─── SUPPLIED ENTRIES
-- ==== Sys2Proof/Laws/Decode.lean ====
section
/-! SUPPORT. The fields of a word put together by a format, a word put together from its own fields, and what each family
of the decoder answers. -/
namespace Sys2Proof

@[simp] theorem fieldOp_formAddr (op : Nibble) (nnn : Addr12) : fieldOp (formAddr op nnn) = op := by
  apply BitVec.eq_of_getLsbD_eq
  intro k hk
  simp only [fieldOp, formAddr, BitVec.getLsbD_extractLsb', BitVec.getLsbD_append]
  grind

@[simp] theorem fieldNNN_formAddr (op : Nibble) (nnn : Addr12) : fieldNNN (formAddr op nnn) = nnn := by
  apply BitVec.eq_of_getLsbD_eq
  intro k hk
  simp only [fieldNNN, formAddr, BitVec.getLsbD_extractLsb', BitVec.getLsbD_append]
  grind

@[simp] theorem fieldOp_formXNN (op x : Nibble) (nn : Byte) : fieldOp (formXNN op x nn) = op := by
  apply BitVec.eq_of_getLsbD_eq
  intro k hk
  simp only [fieldOp, formXNN, BitVec.getLsbD_extractLsb', BitVec.getLsbD_append]
  grind

@[simp] theorem fieldX_formXNN (op x : Nibble) (nn : Byte) : fieldX (formXNN op x nn) = x := by
  apply BitVec.eq_of_getLsbD_eq
  intro k hk
  simp only [fieldX, formXNN, BitVec.getLsbD_extractLsb', BitVec.getLsbD_append]
  grind

@[simp] theorem fieldNN_formXNN (op x : Nibble) (nn : Byte) : fieldNN (formXNN op x nn) = nn := by
  apply BitVec.eq_of_getLsbD_eq
  intro k hk
  simp only [fieldNN, formXNN, BitVec.getLsbD_extractLsb', BitVec.getLsbD_append]
  grind

@[simp] theorem fieldOp_formXYN (op x y n : Nibble) : fieldOp (formXYN op x y n) = op := by
  apply BitVec.eq_of_getLsbD_eq
  intro k hk
  simp only [fieldOp, formXYN, BitVec.getLsbD_extractLsb', BitVec.getLsbD_append]
  grind

@[simp] theorem fieldX_formXYN (op x y n : Nibble) : fieldX (formXYN op x y n) = x := by
  apply BitVec.eq_of_getLsbD_eq
  intro k hk
  simp only [fieldX, formXYN, BitVec.getLsbD_extractLsb', BitVec.getLsbD_append]
  grind

@[simp] theorem fieldY_formXYN (op x y n : Nibble) : fieldY (formXYN op x y n) = y := by
  apply BitVec.eq_of_getLsbD_eq
  intro k hk
  simp only [fieldY, formXYN, BitVec.getLsbD_extractLsb', BitVec.getLsbD_append]
  grind

@[simp] theorem fieldN_formXYN (op x y n : Nibble) : fieldN (formXYN op x y n) = n := by
  apply BitVec.eq_of_getLsbD_eq
  intro k hk
  simp only [fieldN, formXYN, BitVec.getLsbD_extractLsb', BitVec.getLsbD_append]
  grind

theorem formAddr_fields (w : Word) : formAddr (fieldOp w) (fieldNNN w) = w := by
  apply BitVec.eq_of_getLsbD_eq
  intro k hk
  simp only [fieldOp, fieldNNN, formAddr, BitVec.getLsbD_extractLsb', BitVec.getLsbD_append]
  grind

theorem formXNN_fields (w : Word) : formXNN (fieldOp w) (fieldX w) (fieldNN w) = w := by
  apply BitVec.eq_of_getLsbD_eq
  intro k hk
  simp only [fieldOp, fieldX, fieldNN, formXNN, BitVec.getLsbD_extractLsb', BitVec.getLsbD_append]
  grind

theorem formXYN_fields (w : Word) : formXYN (fieldOp w) (fieldX w) (fieldY w) (fieldN w) = w := by
  apply BitVec.eq_of_getLsbD_eq
  intro k hk
  simp only [fieldOp, fieldX, fieldY, fieldN, formXYN, BitVec.getLsbD_extractLsb', BitVec.getLsbD_append]
  grind

/-- R55: the two bytes of a word give it back. -/
@[simp] theorem wordOfBytes_highByte_lowByte (w : Word) : wordOfBytes (highByte w) (lowByte w) = w := by
  apply BitVec.eq_of_getLsbD_eq
  intro k hk
  simp only [wordOfBytes, highByte, lowByte, BitVec.getLsbD_extractLsb', BitVec.getLsbD_append]
  grind

/-- R72: what a mask of whole nibbles keeps of a word. -/
theorem and_maskOp (w : Word) : w &&& 0xF000#16 = formXYN (fieldOp w) 0 0 0 := by
  apply BitVec.eq_of_getLsbD_eq
  intro k hk
  simp only [fieldOp, formXYN, BitVec.getLsbD_extractLsb', BitVec.getLsbD_append, BitVec.getLsbD_and]
  interval_cases k <;> simp

theorem and_maskOpN (w : Word) : w &&& 0xF00F#16 = formXYN (fieldOp w) 0 0 (fieldN w) := by
  apply BitVec.eq_of_getLsbD_eq
  intro k hk
  simp only [fieldOp, fieldN, formXYN, BitVec.getLsbD_extractLsb', BitVec.getLsbD_append, BitVec.getLsbD_and]
  interval_cases k <;> simp

theorem and_maskOpNN (w : Word) : w &&& 0xF0FF#16 = formXNN (fieldOp w) 0 (fieldNN w) := by
  apply BitVec.eq_of_getLsbD_eq
  intro k hk
  simp only [fieldOp, fieldNN, formXNN, BitVec.getLsbD_extractLsb', BitVec.getLsbD_append, BitVec.getLsbD_and]
  interval_cases k <;> simp

theorem and_maskAll (w : Word) : w &&& 0xFFFF#16 = w := by
  apply BitVec.eq_of_getLsbD_eq
  intro k hk
  simp only [BitVec.getLsbD_and]
  interval_cases k <;> simp

/-- Words of format XYN agree exactly when their nibbles do. -/
theorem formXYN_inj (a b c d a' b' c' d' : Nibble) :
    formXYN a b c d = formXYN a' b' c' d' ↔ a = a' ∧ b = b' ∧ c = c' ∧ d = d' := by
  constructor
  · intro h
    have h1 := congrArg fieldOp h
    have h2 := congrArg fieldX h
    have h3 := congrArg fieldY h
    have h4 := congrArg fieldN h
    simp at h1 h2 h3 h4
    exact ⟨h1, h2, h3, h4⟩
  · rintro ⟨rfl, rfl, rfl, rfl⟩
    rfl

/-- Words of format XNN agree exactly when their fields do. -/
theorem formXNN_inj (a b a' b' : Nibble) (c c' : Byte) :
    formXNN a b c = formXNN a' b' c' ↔ a = a' ∧ b = b' ∧ c = c' := by
  constructor
  · intro h
    have h1 := congrArg fieldOp h
    have h2 := congrArg fieldX h
    have h3 := congrArg fieldNN h
    simp at h1 h2 h3
    exact ⟨h1, h2, h3⟩
  · rintro ⟨rfl, rfl, rfl⟩
    rfl

/-! ## Rows of the opcode map -/

/-- A row that fixes nibble 0. -/
theorem selects_op (k : Nibble) {p m : Word} (hp : p = formXYN k 0 0 0) (hm : m = 0xF000#16) (w : Word) :
    (OpcodeRow.mk p m).selects w = true ↔ fieldOp w = k := by
  subst hp hm
  simp [OpcodeRow.selects, and_maskOp, formXYN_inj]

/-- A row that fixes nibbles 0 and 3. -/
theorem selects_opN (k n : Nibble) {p m : Word} (hp : p = formXYN k 0 0 n) (hm : m = 0xF00F#16) (w : Word) :
    (OpcodeRow.mk p m).selects w = true ↔ fieldOp w = k ∧ fieldN w = n := by
  subst hp hm
  simp [OpcodeRow.selects, and_maskOpN, formXYN_inj]

/-- A row that fixes nibble 0 and the low byte. -/
theorem selects_opNN (k : Nibble) (nn : Byte) {p m : Word} (hp : p = formXNN k 0 nn) (hm : m = 0xF0FF#16) (w : Word) :
    (OpcodeRow.mk p m).selects w = true ↔ fieldOp w = k ∧ fieldNN w = nn := by
  subst hp hm
  simp [OpcodeRow.selects, and_maskOpNN, formXNN_inj]

/-- A row that fixes the whole word. -/
theorem selects_all {p m : Word} (hm : m = 0xFFFF#16) (w : Word) :
    (OpcodeRow.mk p m).selects w = true ↔ w = p := by
  subst hm
  rw [OpcodeRow.selects, and_maskAll, beq_iff_eq]

/-! ## What decodes to an instruction -/

/-- What a word looks like that decodes to an instruction: the instruction's own encoding, or a shift word with any
nibble 2 (R79). -/
def DecodesFrom (w : Word) (i : Instr) : Prop :=
  w = encode i ∨ (∃ x y, i = .shr x ∧ w = formXYN 0x8 x y 0x6) ∨ (∃ x y, i = .shl x ∧ w = formXYN 0x8 x y 0xE)

theorem eq_formAddr {w : Word} {op : Nibble} (ho : fieldOp w = op) : w = formAddr op (fieldNNN w) := by
  rw [← ho, formAddr_fields]

theorem eq_formXNN {w : Word} {op : Nibble} {nn : Byte} (ho : fieldOp w = op) (hn : fieldNN w = nn) :
    w = formXNN op (fieldX w) nn := by
  rw [← ho, ← hn, formXNN_fields]

theorem eq_formXYN {w : Word} {op n : Nibble} (ho : fieldOp w = op) (hn : fieldN w = n) :
    w = formXYN op (fieldX w) (fieldY w) n := by
  rw [← ho, ← hn, formXYN_fields]

theorem decodeFamily0_inv {w : Word} {i : Instr} (h : decodeFamily0 w = .instr i) : DecodesFrom w i := by
  unfold decodeFamily0 at h
  split_ifs at h <;> cases h <;> exact .inl ‹_›

theorem decodeFamily5_inv {w : Word} {i : Instr} (ho : fieldOp w = 0x5#4) (h : decodeFamily5 w = .instr i) :
    DecodesFrom w i := by
  unfold decodeFamily5 at h
  split_ifs at h with hn
  cases h
  exact .inl (eq_formXYN ho hn)

theorem decodeFamily9_inv {w : Word} {i : Instr} (ho : fieldOp w = 0x9#4) (h : decodeFamily9 w = .instr i) :
    DecodesFrom w i := by
  unfold decodeFamily9 at h
  split_ifs at h with hn
  cases h
  exact .inl (eq_formXYN ho hn)

theorem decodeFamily8_inv {w : Word} {i : Instr} (ho : fieldOp w = 0x8#4) (h : decodeFamily8 w = .instr i) :
    DecodesFrom w i := by
  simp only [decodeFamily8] at h
  split_ifs at h <;> cases h <;> first
    | exact .inr (.inl ⟨_, _, rfl, eq_formXYN ho ‹_›⟩)
    | exact .inr (.inr ⟨_, _, rfl, eq_formXYN ho ‹_›⟩)
    | exact .inl (eq_formXYN ho ‹_›)

theorem decodeFamilyE_inv {w : Word} {i : Instr} (ho : fieldOp w = 0xE#4) (h : decodeFamilyE w = .instr i) :
    DecodesFrom w i := by
  unfold decodeFamilyE at h
  split_ifs at h <;> cases h <;> exact .inl (eq_formXNN ho ‹_›)

theorem decodeFamilyF_inv {w : Word} {i : Instr} (ho : fieldOp w = 0xF#4) (h : decodeFamilyF w = .instr i) :
    DecodesFrom w i := by
  simp only [decodeFamilyF] at h
  split_ifs at h <;> cases h <;> exact .inl (eq_formXNN ho ‹_›)

theorem nibble_cases (k : Nibble) : k = 0x0#4 ∨ k = 0x1#4 ∨ k = 0x2#4 ∨ k = 0x3#4 ∨ k = 0x4#4 ∨ k = 0x5#4 ∨
    k = 0x6#4 ∨ k = 0x7#4 ∨ k = 0x8#4 ∨ k = 0x9#4 ∨ k = 0xA#4 ∨ k = 0xB#4 ∨ k = 0xC#4 ∨ k = 0xD#4 ∨ k = 0xE#4 ∨
    k = 0xF#4 := by
  revert k
  decide

/-- R79, R80: the words that decode to an instruction. -/
theorem decodeWord_inv {w : Word} {i : Instr} (h : decodeWord w = .instr i) : DecodesFrom w i := by
  unfold decodeWord at h
  rcases nibble_cases (fieldOp w) with ho | ho | ho | ho | ho | ho | ho | ho | ho | ho | ho | ho | ho | ho | ho | ho <;>
    simp only [ho, reduceIte, BitVec.reduceEq] at h
  · exact decodeFamily0_inv h
  · cases h; exact .inl (eq_formAddr ho)
  · cases h; exact .inl (eq_formAddr ho)
  · cases h; exact .inl (eq_formXNN ho rfl)
  · cases h; exact .inl (eq_formXNN ho rfl)
  · exact decodeFamily5_inv ho h
  · cases h; exact .inl (eq_formXNN ho rfl)
  · cases h; exact .inl (eq_formXNN ho rfl)
  · exact decodeFamily8_inv ho h
  · exact decodeFamily9_inv ho h
  · cases h; exact .inl (eq_formAddr ho)
  · cases h; exact .inl (eq_formAddr ho)
  · cases h; exact .inl (eq_formXNN ho rfl)
  · cases h; exact .inl (eq_formXYN ho rfl)
  · exact decodeFamilyE_inv ho h
  · exact decodeFamilyF_inv ho h

end Sys2Proof
end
──────
Restate word for word the lines of the data above, starting at the line containing "k = 0x6#4 ∨" and ending at the line containing "an instruction. -/", both included, and nothing more.

    k = 0x6#4 ∨ k = 0x7#4 ∨ k = 0x8#4 ∨ k = 0x9#4 ∨ k = 0xA#4 ∨ k = 0xB#4 ∨ k = 0xC#4 ∨ k = 0xD#4 ∨ k = 0xE#4 ∨
    k = 0xF#4 := by
  revert k
  decide

/-- R79, R80: the words that decode to an instruction. -/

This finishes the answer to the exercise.